Lindungi Kebebasan Berekspresi, Mahkamah Konstitusi Batasi Makna 'Kerusuhan' dalam UU ITE

Rabu 30 Apr 2025, 15:15 WIB
Potret gedung Mahkamah Konstitusi Indonesia. (Sumber: Istimewa)

Potret gedung Mahkamah Konstitusi Indonesia. (Sumber: Istimewa)

POSKOTA.CO.IDMahkamah Konstitusi Republik Indonesia (MKRI) memutuskan bahwa istilah "kerusuhan" dalam Undang-Undang Informasi dan Transaksi Elektronik (UU ITE) tidak dapat diterapkan pada keributan di ruang digital, sebuah langkah yang dipandang sebagai upaya melindungi kebebasan berekspresi di dunia maya.

Dalam putusan bernomor 116/PUU-XXII/2024, MK mengabulkan sebagian permohonan pengujian UU ITE yang diajukan oleh seorang jaksa bernama Jovi Andrea Bachtiar.
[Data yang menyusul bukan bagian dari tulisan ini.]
/-- The restarted Newt: losses marked, INITIAL records to come, counters from 0. One that failed its self-test stays stopped (Table 3-3). -/
def State.newtStart (s : State) (newt : Nat) : State :=
  if !s.stalled newt || s.rbit Reg.MGMT_SELFTEST (7 + newt) then s else
  let s := s.updDio (fun d => if newt = 0 then { d with stalledA := false } else { d with stalledB := false })
  let s := s.setRegBit Reg.DIO_STATUS newt true
  let s := (newtBanks newt).foldl (fun s b => (s.updBank b (fun k => { k with initial := true, disagree := 0, agree := 0 })).markLoss (mkSource 2 b)) s
  (span (8 * newt) 8).foldl (fun s k =>
    let s := s.updCounter k (fun _ => { })
    if s.dioMode (counterCh k) = Dmode.cnt then s.markLoss (mkSource 3 k) else s) s

/-- A qualified fault cause (R367); a switch in thermal shutdown is off. -/
def State.setFault (s : State) (b : Nat) (c : FaultCause) : State :=
  let s := s.updBank b (fun k => { k with causes := if k.causes.contains c then k.causes else k.causes ++ [c] })
  let s := s.updBank b (fun k => { k with pins := k.pins &&& ~~~k.shut })
  if s.bankFault b then s
  else ((s.setRegBit (Reg.DIO_BANK_STATUS b) 0 true).bump (Reg.DIO_BANK_FAULT_CNT b)).raise (Reg.DIO_BANK_EVT b) 1

/-- An output of the bank is in thermal shutdown. -/
def State.shutDown (s : State) (b : Nat) : Bool := (s.bank b).shut &&& bankMask b s.dioOut != 0

/-- No cause has been present for 10 ms: every shut-down output has recovered, and the field side communicates. -/
def State.clearFault (s : State) (b : Nat) : State :=
  if !s.bankFault b || !s.fieldUp b || s.shutDown b then s else
  ((s.updBank b (fun k => { k with causes := [] })).setRegBit (Reg.DIO_BANK_STATUS b) 0 false).raise (Reg.DIO_BANK_EVT b) 2

/-- The field supply has fallen to 14.0 V: every output off, no switch in shutdown, no sampling, no record. The field side does so whatever the node's state is (R74, R369). -/
def State.fieldReset (s : State) (b : Nat) : State :=
  if !s.fieldUp b && !(s.bank b).powered then s else
  let s := s.updBank b (fun k => { k with pins := 0, wdExpired := true, held := 0, powered := false,
                                          causes := k.causes.filter (fun c => c == .currentLimit || c == .supplyLow || c == .noComm) })
  (s.setRegBit (Reg.DIO_BANK_STATUS b) 1 false).setRegBit (Reg.DIO_BANK_STATUS b) 2 false

/-- The field side restarts in safe state, HOLD taken as OFF; a Newt that runs marks its loss and counts the reset. -/
def State.fieldStart (s : State) (b : Nat) : State :=
  if s.fieldUp b then s else
  let s := s.updBank b (fun k => { k with pins := s.safeLevels b 0, wdExpired := true, held := 0, powered := true, disagree := 0, agree := 0 })
  if s.mgmt < Node.selftest then s else
  let s := ((s.setRegBit (Reg.DIO_BANK_STATUS b) 1 true).bump (Reg.DIO_BANK_FRESET_CNT b)).raise (Reg.DIO_BANK_EVT b) 4
  if s.sourcesRun then (s.updBank b (fun k => { k with fieldResetRec := true })).markLoss (mkSource 2 b) else s

/-- The level that a channel's switch is to drive: its command, or its safe state while the watchdog has expired. -/
def State.driveLevel (s : State) (n : Nat) : Bool :=
  let k := s.bank (n / 16)
  s.dioOut n && bitAt (if k.wdExpired then s.safeLevels (n / 16) k.held else k.commanded) (n % 16)

/-- A shut-down output switch retries (R353): it stays off while it is to drive into the short, and drives its level again otherwise. -/
def State.thermalRetry (s : State) (n : Nat) (shorted : Bool) : State :=
  let b := n / 16
  let c : FaultCause := .thermal (BitVec.ofNat 4 n)
  if !(s.bank b).causes.contains c || !s.fieldUp b || (shorted && s.driveLevel n) then s
  else s.updBank b (fun k => { k with causes := k.causes.filter (· != c), pins := setBit k.pins (n % 16) (s.driveLevel n) })

/-- DIO at entry to RUN (R356, R359): an INITIAL record per bank, counters from 0. -/
def State.dioRun (s : State) : State :=
  let s := s.updDio (fun d => { d with counters := [], replayHold := none })
  (List.range 4).foldl (fun s b => s.updBank b (fun k => { k with
    initial := true, fieldResetRec := false, lastLevels := 0, lastFault := false })) s

/-- Levels that every pin shows. -/
def State.pinImage (s : State) : U64 :=
  maskOf 64 (fun n => bitAt (s.bank (n / 16)).pins (n % 16))

/-! ## The steps -/

/-- The next multiple of 200,000 of the free-running counter is reached. -/
def execTickGeneration (s : State) : Host.Outcome State Fault Refusal :=
  .next (s.fresh.pass s.toTick).issueTick

def execDioWrite (s : State) : Host.Outcome State Fault Refusal :=
  .next (s.fresh.dirCmd 0x73 (fun d s => s.dioWrite d))

def execDioWindowEnd (bank : Nat) (pins : U16) (settled : U16) (dt : Nat) (s : State) : Host.Outcome State Fault Refusal :=
  need (decide (bank < 4)) ((s.fresh.pass dt).windowEnd bank pins settled)

def execCounterEdge (k : Nat) (s : State) : Host.Outcome State Fault Refusal :=
  need (decide (k < 16)) (if s.fresh.counts k then s.fresh.updCounter k (fun c => { c with count := c.count + 1 }) else s.fresh)

def execCountPeriodExpiry (k : Nat) (cycles : Nat) (dt : Nat) (s : State) : Host.Outcome State Fault Refusal :=
  need (decide (k < 16)) ((s.fresh.pass dt).offerCount k cycles)

def execNewtRefresh (newt : Nat) (late : Bool) (s : State) : Host.Outcome State Fault Refusal :=
  need (decide (newt < 2)) (s.fresh.newtRefresh newt late)

def execWatchdogExpiry (bank : Nat) (s : State) : Host.Outcome State Fault Refusal :=
  need (decide (bank < 4)) (s.fresh.wdExpire bank)

def execNewtStall (newt : Nat) (s : State) : Host.Outcome State Fault Refusal :=
  need (decide (newt < 2)) (s.fresh.newtStop newt)

def execNewtRestart (newt : Nat) (s : State) : Host.Outcome State Fault Refusal :=
  need (decide (newt < 2)) (s.fresh.newtStart newt)

def execFaultSet (bank : Nat) (cause : FaultCause) (s : State) : Host.Outcome State Fault Refusal :=
  need (decide (bank < 4)) (s.fresh.setFault bank cause)

def execFaultClear (bank : Nat) (s : State) : Host.Outcome State Fault Refusal :=
  need (decide (bank < 4)) (s.fresh.clearFault bank)

def execFieldReset (bank : Nat) (s : State) : Host.Outcome State Fault Refusal :=
  need (decide (bank < 4)) (s.fresh.fieldReset bank)

def execFieldSideRestart (bank : Nat) (s : State) : Host.Outcome State Fault Refusal :=
  need (decide (bank < 4)) (s.fresh.fieldStart bank)

def execThermalShutdownRetry (ch : Nat) (shorted : Bool) (s : State) : Host.Outcome State Fault Refusal :=
  need (decide (ch < 64)) (s.fresh.thermalRetry ch shorted)

end Sys2Proof.Machine
end

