/-- What the CM comparator found in a slot: an excursion that qualified no later than 10 µs before the end, and one that qualified later and stands at the end. -/
structure CmSeen where
  inTime : Bool := false
  late : Bool := false
  deriving DecidableEq, Repr

/-- Readings of a list of runs. -/
def cmCount (l : List CmRun) : Nat := (l.map (·.n)).sum

/-- An excursion qualifies with the eighth consecutive reading outside; `c` counts those before the list. The last reading stands at the slot's end, and the readings lie 1 / 1.024 µs apart (DEDUCED, log entry 69). Those on either side of the gap at the half boundary are consecutive (DESIGN CHOICE, log entry 78). -/
def cmScan (out : CmRun → Bool) : List CmRun → Nat → CmSeen → CmSeen
  | [], _, x => x
  | r :: l, c, x =>
    if !out r then cmScan out l (if r.n = 0 then c else 0) (if r.n = 0 then x else { x with late := false })
    else if c < 8 && 8 ≤ c + r.n then
      let behind := cmCount l + (c + r.n - 8)
      cmScan out l (c + r.n) (if 10240 ≤ 1000 * behind then { x with inTime := true } else { x with late := true })
    else cmScan out l (c + r.n) x

/-- The window of the definition against its slot's readings. -/
def ChDef.cmSeen (d : ChDef) (m : SlotMeas) : CmSeen := cmScan d.outside m.cm 0 { }

/-- The first reading of a slot is outside: an excursion of the sample before persists. -/
def ChDef.cmPersists (d : ChDef) (m : SlotMeas) : Bool := ((m.cm.find? (fun r => r.n != 0)).map d.outside).getD false

/-! ## The sample -/

/-- A sample is offered to Inlet, and the lane's counters follow (Table 6-12). -/
def State.offerSample (s : State) (n : Nat) (r : InRec) : State :=
  let b := fun i (o : Off) (s : State) => if bitAt r.flags i then s.bump o else s
  let s := (s.offer n r).bump (Reg.LANE_SAMPLE_CNT n)
  let s := b 0 Reg.FE_SETTLING_CNT (b 0 (Reg.LANE_SETTLING_CNT n) s)
  b 3 (Reg.LANE_OVR_CNT n) (b 1 (Reg.LANE_CMF_CNT n) s)

/-- What the source reports of a slot (R146, R147). -/
def State.sourceReport (s : State) (d : ChDef) (comp excess quad : Bool) : State :=
  let put := fun (on : Bool) m (o : Off) (s : State) => if on then (s.raise (Reg.EX_FLAGS d.exSrc) m).bump o else s
  put quad 4 (Reg.EX_QHIGH_CNT d.exSrc) (put excess 2 (Reg.EX_OC_CNT d.exSrc) (put comp 1 (Reg.EX_COMPL_CNT d.exSrc) s))

/-- A thermocouple sample flagged for its cold junction (R191). -/
def State.staleReport (s : State) (stale : Bool) : State :=
  if stale then (s.raise Reg.FE_EVT 1).bump Reg.FE_CJ_STALE_CNT else s

/-- The sample of a slot: its record without SSN, in a state in which the definition's latest sample is recorded. -/
def State.sample (s : State) (n : Nat) (sl : Slot) (m : SlotMeas) : InRec × State :=
  let d := ChDef.ofBytes sl.image
  let k := sl.defn
  let cal := F32.mul sl.factor d.exMag
  let fault := s.laneFault n
  let l := s.lane n
  let cm := d.cmSeen m
  let (i, s) := s.draw
  let lin := s.linearise d sl.table (s.baseValue n d cal m) (Config.freeSample i)
  let lin := if fault then { lin with value := F32.qnan, stale := false } else lin
  let comp := d.exMode == 1 && m.compliance
  let excess := decide (2 ≤ d.exMode) && m.overcurrent
  let quad := s.quadHigh n d cal m && !fault
  let flags : Byte := maskOf 8 (fun b => match b with
    | 0 => sl.settling || lin.settling
    | 1 => cm.inTime || ((s.defSt k).cmLate && d.cmPersists m) || fault || lin.stale
    | 2 => d.clampReport && sl.clampSeen
    | 3 => d.overInput m || comp || excess || lin.extra || fault
    | 4 => quad
    | 5 => sl.adjacent || l.calDue
    | _ => false)
  let raw := if fault then 0 else rawCode d m (Config.freeTie i)
  let r : InRec := { time := s.now, source := mkSource 1 k, kind := Kind.sample, flags := flags,
                     payload := BitVec.ofNat 64 (lin.value.toNat + (ofInt 24 raw).toNat * 2 ^ 32 + n * 2 ^ 56) }
  let s := (s.sourceReport d comp excess quad).staleReport lin.stale
  let s := s.updDef k (fun x => { x with
    value := lin.value, flags := flags, endAt := s.frcNat, seen := true, cmLate := cm.late,
    good := if bitAt flags 1 || bitAt flags 3 then x.good else some lin.value })
  (r, s.setReg (Reg.LANE_LAST_RAW n) (packU32 [((ofInt 24 raw).toNat, 0), (flags.toNat, 24)]))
Mahkamah menyatakan bahwa kata "kerusuhan" dalam Pasal 28 ayat (3) dan Pasal 45A ayat (3) UU ITE bertentangan dengan Undang-Undang Dasar 1945 dan tidak memiliki kekuatan hukum mengikat secara bersyarat.

“Kerusuhan adalah kondisi yang mengganggu ketertiban umum di ruang fisik, bukan kondisi di ruang digital/siber,” demikian bunyi amar putusan MK, seperti dikutip dari akun resmi X Mahkamah Konstitusi, Selasa, 29 April 2025

Baca Juga: UU TNI 2025 Digugat ke Mahkamah Konstitusi, Tujuh Warga Tempuh Jalur Hukum

Pasal 28 ayat (3) UU ITE

Pasal ini mengatur tentang larangan menyebarkan informasi elektronik dan/atau dokumen elektronik yang berisi pemberitahuan bohong (hoax) yang menimbulkan kerusuhan di masyarakat.

Intinya, seseorang yang dengan sengaja menyebarkan hoax yang menyebabkan kerusuhan berpotensi mendapatkan sanksi.

Namun, permasalahannya adalah definisi "kerusuhan" yang selama ini menimbulkan multitafsir. Dalam penjelasan pasal ini, kerusuhan dimaknai sebagai kondisi yang mengganggu ketertiban umum di ruang fisik, bukan di ruang digital atau siber.

Hal ini menimbulkan ketidakpastian hukum karena sulit membedakan apakah kerusuhan yang dimaksud bisa terjadi di dunia maya atau hanya di dunia nyata.

Baca Juga: Pembahasan RUU KUHAP Ditunda, Komisi III DPR: Memperbanyak Penyerapan Aspirasi dari Masyarakat

Permasalahan Utama

Ketidakjelasan definisi "kerusuhan": Frasa "kerusuhan" dalam Pasal 28 ayat (3) dan Pasal 45A ayat (3) menimbulkan ketidakpastian hukum karena tidak jelas apakah kerusuhan yang dimaksud hanya di ruang fisik atau juga di ruang digital.

Pasal ini berpotensi digunakan untuk kriminalisasi berlebihan terhadap penyebar informasi di media sosial, terutama terkait hoax yang dianggap menimbulkan kerusuhan.

Oleh karena itu, MK menyatakan bahwa kerusuhan di media sosial bukan merupakan tindak pidana yang dapat dijerat UU ITE, sehingga frasa kerusuhan harus dimaknai sebagai gangguan ketertiban di ruang fisik, bukan di dunia maya.

Jadi, permasalahan utama adalah ketidakjelasan dan multitafsir dalam definisi kerusuhan yang menyebabkan pasal ini rawan disalahgunakan dan menimbulkan ketidakpastian hukum.